The huge 10-pointer from Clinton County grossed 184 and nets 180 2/8 inches, tying it for second place among typical bow kills listed in state records (not including the 1986 Craig Calderone buck, which CBM does not recognize) and easily qualifying for places in national records compiled by the Pope and Young and Boone and Crockett clubs. Benedict's bow-bagged buck is the highest-scoring typical on record for Clinton County. The hunter got the deer on Nov. 7. The buck ties Rock Vore's Oakland County buck from 1994.
Benedict's other 2002 buck tag went on a 12-pointer he got in Midland County during October. Those antlers net 130.
His best non-typical is another 12-pointer he tagged in Lenawee County during 1994 that nets 189 7/8. One more 12-pointer he got with an arrow in Wayne County during 2000 is that county's No. 1 non-typical and scores 171 5/8.
Eleven of the book deer Benedict has taken with archery equipment in Michigan also qualify for Pope and Young records. Typical antlered bucks only have to measure 100 to qualify for CBM Records, and the minimum is 125 for non-typicals. Pope and Young minimums for the same categories are 125 and 150.
The fact that the 23 whitetails Benedict has in state records have come from 17 different counties illustrates that he does a lot of moving around. He doesn't have one or two honeyholes that produce for him on a consistent basis. How is he able to be so consistently successful on book bucks?
"I have pretty much committed to myself that I'm only going to shoot Pope and Young deer," Benedict said. "If I don't get a deer, that's all right. I feel just as successful coming home with a picture rather than putting meat in the freezer. I've learned a lot by reading about deer in books and magazines from people who are hunters, researchers and photographers.
"I don't have any real secrets," Benedict continued. "I go look for the type of deer I'm after. I already know where there are a couple of dandies for this year. I spend as much time hunting for permission as I do hunting for deer.

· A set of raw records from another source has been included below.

/-! ### COMPRESS_BLOCK and its five commands one by one -/

/-- Settles O54: the five commands complete, and their effects one after another are COMPRESS_BLOCK's. -/
theorem compressBlockEqualsStepwise : Obligations.CompressBlockEqualsStepwise := by
  intro s b unlocked
  have parts : effects [.loadBlock b, .expandAll, .loadV, .roundsAll, .accum] s = compressUpdate b s := rfl
  obtain ⟨rs, runs⟩ := runInstrs_unlocked [.loadBlock b, .expandAll, .loadV, .roundsAll, .accum] s unlocked
    (by simp [Instr.wellFormed])
  rw [exec_compressBlock b s unlocked, runs, parts]
  generalize compressUpdate b s = t
  rfl

/-! ### COMPRESS_BLOCK over blocks -/

/-- No list of effects touches the ROMs, the error registers or the port (R37, R363, R365). -/
theorem effects_keeps (is : List Instr) (s : State) : SameFixed s (effects is s) := by
  induction is generalizing s with
  | nil => exact SameFixed.refl s
  | cons i is ih => exact (effectOf_keeps i s).trans (ih _)

/-- From a defined H, COMPRESS_BLOCK over blocks chains Compress and notes no read (R312). -/
theorem effects_compressBlocks (blocks : List Block) (s : State) (hash : Vector Word 8)
    (holds : s.h = definedWords hash) :
    (effects (blocks.map .compressBlock) s).h = definedWords (chain s.k hash blocks) ∧
      (effects (blocks.map .compressBlock) s).undefinedRead = s.undefinedRead := by
  induction blocks generalizing s hash with
  | nil => exact ⟨holds, rfl⟩
  | cons b blocks ih =>
    have first := compressUpdate_eq b s
    rw [holds, valuesOf_definedWords, firstUndefined_definedWords, Option.or_none] at first
    obtain ⟨chained, unread⟩ := ih (compressUpdate b s) (compress s.k hash b) (by rw [first])
    rw [(compressUpdate_keeps b s).k] at chained
    exact ⟨chained, unread.trans (by rw [first])⟩

/-- H_j of R312: Compress chained over the first j blocks. -/
def hashAfter (k : Vector Word 64) (h : Vector Word 8) (blocks : List Block) (j : Nat) : Vector Word 8 :=
  chain k h (blocks.take j)

theorem hashAfter_succ (k : Vector Word 64) (h : Vector Word 8) (blocks : List Block) (j : Nat)
    (inside : j < blocks.length) :
    hashAfter k h blocks (j + 1) = compress k (hashAfter k h blocks j) blocks[j] := by
  rw [hashAfter, chain, List.take_succ_eq_append_getElem inside, List.foldl_append]
  rfl

/-- H_n chains all the blocks (R312). -/
theorem hashAfter_length (k : Vector Word 64) (h : Vector Word 8) (blocks : List Block) :
    hashAfter k h blocks blocks.length = chain k h blocks := by
  rw [hashAfter, List.take_length]

/-- Settles O55: INIT leaves H = IV, defined, and the blocks chain Compress from there. -/
theorem compressionChainsOverBlocks : Obligations.CompressionChainsOverBlocks := by
  refine ⟨fun k h b j inside => getElem_addWords h _ j inside, fun s b unlocked => ?_, fun s blocks unlocked => ?_⟩
  · exact ⟨_, exec_compressBlock b s unlocked, by rw [respond_h, compressUpdate_eq]⟩
  · have ok : ∀ i ∈ Instr.init :: blocks.map .compressBlock, i.wellFormed = true := by simp [Instr.wellFormed]
    obtain ⟨rs, runs⟩ := runInstrs_unlocked _ s unlocked ok
    have fixed := effects_keeps (.init :: blocks.map .compressBlock) s
    obtain ⟨chained, unread⟩ := effects_compressBlocks blocks { s with h := definedWords s.iv } s.iv rfl
    rw [← hashAfter_length] at chained
    exact ⟨_, hashAfter s.k s.iv blocks, runs, rfl, hashAfter_succ s.k s.iv blocks, chained,
      fixed.err.trans unlocked, fixed.k, fixed.iv, unread⟩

"A lot of people give up too easily when trying to get permission to hunt private land. If one person says no to them when they ask for permission to hunt, they get discouraged rather than asking the neighbor. I always ask the neighbor. And if I get permission to hunt from the neighbor, I go back to the person who said 'No' and tell them if they see me or my vehicle around, I'm not trying to sneak on their property, I got permission to hunt from their neighbor. They will sometimes give me permission to hunt then, too. If they don't, I ask if it's OK to follow after a deer on their property that I shoot on their neighbor's land."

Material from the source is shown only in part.